Die Autoindustrie zeigt bis jetzt wenig Lust, dem Elektroauto den dringend notwendigen Innovationsschub zu spendieren. Ihr Engagement beschränkt sich überwiegend auf halbherzige Umbauten von serienmäßigen Benzinautos zu Forschungsprototypen, und manchmal sieht das Ergebnis so aus, als ginge es bloß darum, aller Welt zu beweisen, dass diese Antriebstechnik keine Zukunft hat. Wie sonst wäre es zu erklären, dass die vom Kärntner Elektroniker Emil Ogris selbstgestrickten Umbauten eines Fiat Panda oder eines VW Golf wesentlich bessere Ergebnisse liefern als die ab Werk gelieferten Prototypen?

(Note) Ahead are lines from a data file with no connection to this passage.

/-- Both logs are claimed, and the entry at the cursor is one of those that agree. -/
theorem AgreeUpTo.claimed (h : AgreeUpTo n l s s') : ∃ q, s.caller = .claims q ∧ s'.caller = .claims q ∧
    s'.cursor = s.cursor ∧ s'.log[s.cursor]? = s.log[s.cursor]? := by
  obtain ⟨hcur, hcaller, hlog, rfl⟩ := h
  have hentry : l[s.cursor]? = s.log[s.cursor]? := by
    rw [← List.getElem?_take_of_lt (Nat.lt_succ_of_le hcur), hlog,
      List.getElem?_take_of_lt (Nat.lt_succ_of_le hcur)]
  cases hs : s.caller with
  | honest => exact absurd hs hcaller
  | claims q => exact ⟨q, rfl, hs, rfl, hentry⟩

theorem AgreeUpTo.cfg (h : AgreeUpTo n l s s') : s'.cfg = s.cfg := by
  rw [h.eq]
  rfl

/-- Updates of the cells outside the log side keep the agreement. -/
theorem AgreeUpTo.map (h : AgreeUpTo n l s s') {f : State → State} (hcur : (f s).cursor = s.cursor)
    (hcaller : (f s).caller = s.caller) (hlog : (f s).log = s.log)
    (hwith : f (s.withLog l) = (f s).withLog l) : AgreeUpTo n l (f s) (f s') :=
  ⟨hcur ▸ h.cursor, hcaller ▸ h.caller, hlog ▸ h.log, h.eq ▸ hwith⟩

theorem AgreeUpTo.consumed (h : AgreeUpTo n l s s') (hcur : s.consumed.cursor ≤ n) :
    AgreeUpTo n l s.consumed s'.consumed :=
  ⟨hcur, h.caller, h.log, by rw [h.eq]; rfl⟩

theorem AgreeUpTo.consumeRead (h : AgreeUpTo n l s s') (pos answer answer' : Word) :
    (Machine.consumeRead pos answer s).Matches (·.cursor ≤ n) (AgreeUpTo n l)
      (Machine.consumeRead pos answer' s') := by
  obtain ⟨q, hq, hq', hcur, hentry⟩ := h.claimed
  unfold Machine.consumeRead
  simp only [hq, hq', hcur, hentry]
  cases s.log[s.cursor]? with
  | none => exact fun _ => ⟨s', rfl, h⟩
  | some e =>
    dsimp only
    split_ifs
    · exact fun _ => ⟨s', rfl, h⟩
    · exact fun _ => ⟨s', rfl, h⟩
    · exact fun hG => ⟨_, rfl, h.consumed hG⟩

theorem AgreeUpTo.consumeWrite (h : AgreeUpTo n l s s') (pos v : Word) :
    (Machine.consumeWrite pos v s).Matches (·.cursor ≤ n) (AgreeUpTo n l)
      (Machine.consumeWrite pos v s') := by
  obtain ⟨q, hq, hq', hcur, hentry⟩ := h.claimed
  unfold Machine.consumeWrite
  simp only [hq, hq', hcur, hentry]
  cases s.log[s.cursor]? with
  | none => exact fun _ => ⟨s', rfl, h⟩
  | some e =>
    dsimp only
    split_ifs
    · exact fun _ => ⟨s', rfl, h⟩
    · exact fun _ => ⟨s', rfl, h⟩
    · exact fun _ => ⟨s', rfl, h⟩
    · exact fun hG => ⟨_, rfl, h.consumed hG⟩

end

theorem agreeUpTo_matchedByOps (n : Nat) (l : AccessLog) : MatchedByOps (·.cursor ≤ n) (AgreeUpTo n l) where
  leaves := {
    touched := fun s ts hs h => hs (Nat.le_of_add_right_le h)
    issue := fun _ _ => id
    setReg := fun _ _ _ _ => id
    setPc := fun _ _ => id
    setCycle := fun _ _ => id
    setStepPc := fun _ _ => id
    finish := fun _ _ => id }
  x0Read := fun _ _ h => by rw [h.cfg]
  stepPc := fun _ _ h => by rw [h.eq]; rfl
  setStepPc := fun _ _ v h => h.map (f := (·.setStepPc v)) rfl rfl rfl rfl
  readSlot := fun s s' op sl h _ => by
    rw [h.cfg]
    exact (h.map (f := (·.issue op)) rfl rfl rfl rfl).consumeRead _ _ _
  readWord := fun s s' a h => (h.map (f := (·.issue (.readWord a))) rfl rfl rfl rfl).consumeRead _ _ _
  writeSlot := fun s s' op sl v h _ => by
    rw [h.cfg]
    exact (h.map (f := fun u => (u.issue op).stored op) (by simp) (by simp) (by simp)
      (by cases op <;> rfl)).consumeWrite _ _

/-- Settles O46: the Step fails in the verifier at the cursor, and up to there the two runs match, since every
entry either of them has looked at is one of the first `n + 1`. -/
theorem divergenceIsPositional : Obligations.DivergenceIsPositional := by
  intro s t l l' q e n hc h hr hi hagree
  obtain ⟨u, hu, hu', hcur, hcaller, hlog, hres⟩ : ∃ u, s.beginStep = some u ∧
      State.beginStep { s with caller := .claims (l' :: q) } = some (u.withLog l') ∧
      u.cursor = 0 ∧ u.caller = .claims q ∧ u.log = l ∧ u.result = none := by
    simp only [State.beginStep, hc]
    exact ⟨_, rfl, rfl, rfl, rfl, rfl, rfl⟩
  rw [step_eq_endStep hu hres] at h
  obtain rfl : (stepBody u).endStep = t := by simpa using h
  rw [step_eq_endStep hu' hres]
  obtain ⟨v, hv, hvn⟩ := stepBody_of_index hr hi
  have hR : AgreeUpTo n l' u (u.withLog l') :=
    { cursor := by simp [hcur], caller := by simp [hcaller], log := by rw [hlog, hagree], eq := rfl }
  have hm := StepOp.stepBody.matched (agreeUpTo_matchedByOps n l') hR
  rw [hv] at hm ⊢
  obtain ⟨v', hv', hR'⟩ := hm hvn.le
  rw [hv', hR'.eq]
  exact ⟨hvn, rfl⟩

end Sys2Proof.Machine
end

section
/-!
The upper-immediate instructions (41_upper_immediate.md), and before them which errors an executor can report:
the verifier's, and for a load a misaligned address (60_exceptions.md R243).
-/

namespace Sys2Proof.Machine

/-! ### The errors of an executor -/

/-- The operation, begun in `s`, leaves the result port alone and raises only errors that `E` allows. -/
def Result.RaisesOnly {α : Type} (r : Result α) (s : State) (E : StepError → Prop) : Prop :=
  r.Spec (fun _ t => t.result = s.result) (fun e _ => E e)

section
variable {s : State} {E : StepError → Prop}

theorem Result.RaisesOnly.andThen {α β : Type} {r : Result α} {k : α → State → Result β}
    (h : r.RaisesOnly s E) (hk : ∀ a t, (k a t).RaisesOnly t E) : (r.andThen k).RaisesOnly s E :=
  Result.Spec.andThen h fun a t ht => (hk a t).mono (fun _ _ hu => hu.trans ht) fun _ _ he => he

variable (hE : ∀ e : StepError, e.index ≠ none → E e)
include hE

theorem readX_raisesOnly (i : RegIdx) : (readX i s).RaisesOnly s E :=
  (readX_spec i s).mono (fun _ _ ⟨_, _, ht, _⟩ => ht ▸ rfl) fun e _ ⟨_, hi, _⟩ => hE e (by simp [hi])

theorem writeX_raisesOnly (i : RegIdx) (v : Word) : (writeX i v s).RaisesOnly s E :=
  (writeX_spec i v s).mono (fun _ _ ⟨ht, _⟩ => by simp [ht]) fun e _ ⟨_, _, hi, _⟩ => hE e (by simp [hi])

Ein gutes Beispiel dafür ist die Zeno-Emissionsregelung, die in den USA ab 1998 gelten wird: 2 Prozent aller verkauften Fahrzeuge müssen dann abgasfrei fahren, sonst setzt es hohe Strafen für Händler und Hersteller. In den darauffolgenden Jahren wird dieser Prozentsatz dann noch gesteigert. „Das“, ist Christoph Chorherr begeistert, „müssen wir auch machen.“ Vorerst aber geht es um eine vernünftige Förderung für umweltfreundliches Fahren, denn „im Augenblick hat der einzelne davon nur Nachteile. Alle Vorteile hat die Gemeinschaft.“ In Deutschland und in der Schweiz werden Solarmobil-Fahrer bereits großzügig belohnt. In Hamburg gibt es etwa 4300 Mark Zuschuss für jeden Sitz des Autos und eine Investitionsförderung von 70 Prozent des Kaufpreises einer Solaranlage. In Österreich steht der Käufer eines Solarmobils noch ziemlich im Regen. Vater Staat kassiert ungerührt 32 Prozent Luxussteuer. Und bisher hat sich nur das Land Oberösterreich zu einer Förderung durchringen können. Seit 1. Jänner werden 25 Prozent des Kaufpreises rückerstattet. Über alles andere wird derzeit erst in einem Unterausschuss des Parlaments verhandelt. „Alles nur eine Frage der Zeit: Ich bin recht zuversichtlich“, sagt Wirtschaftsminister Wolfgang Schüssel zum WIENER, „dass wir in den nächsten fünf bis zehn Jahren was weiterbringen.“ Und: „Ich bin persönlich der Meinung, dass die Solartechnik in 20 Jahren wirkliche Bedeutung haben wird.“ Rudolf Langmahr, Minister Chauffeur im Umweltministerium, hat die Erfahrungen mit einem Elektroauto schon wieder hinter sich. Eine Zeit lang hatte sich seine frühere Chefin Marlies Flemming einen umgerüsteten Nissan Mira als Dienstfahrzeug eingebildet. Einerseits kam das wirklich nur in den Zeitungen und im Fernsehen an. Andererseits sind wir am Abend kaum zur Wohnung der Frau Minister auf den Schafberg hinaufgekommen. Und für den Spott brauchte Langmahr unter seinen Kollegen vor dem Parlament auch nicht zu sorgen. „Die haben gesagt: Wos wüst denn mit dem Bledsinn?“
Jedenfalls hatte das Ding nach vier Wochen seine Schuldigkeit getan. Es wurde mit Dank zurückgeschickt. Jetzt ist die Welt im Umweltministerium wieder in Ordnung. Rudolf Langmahr fährt wieder Audi 100.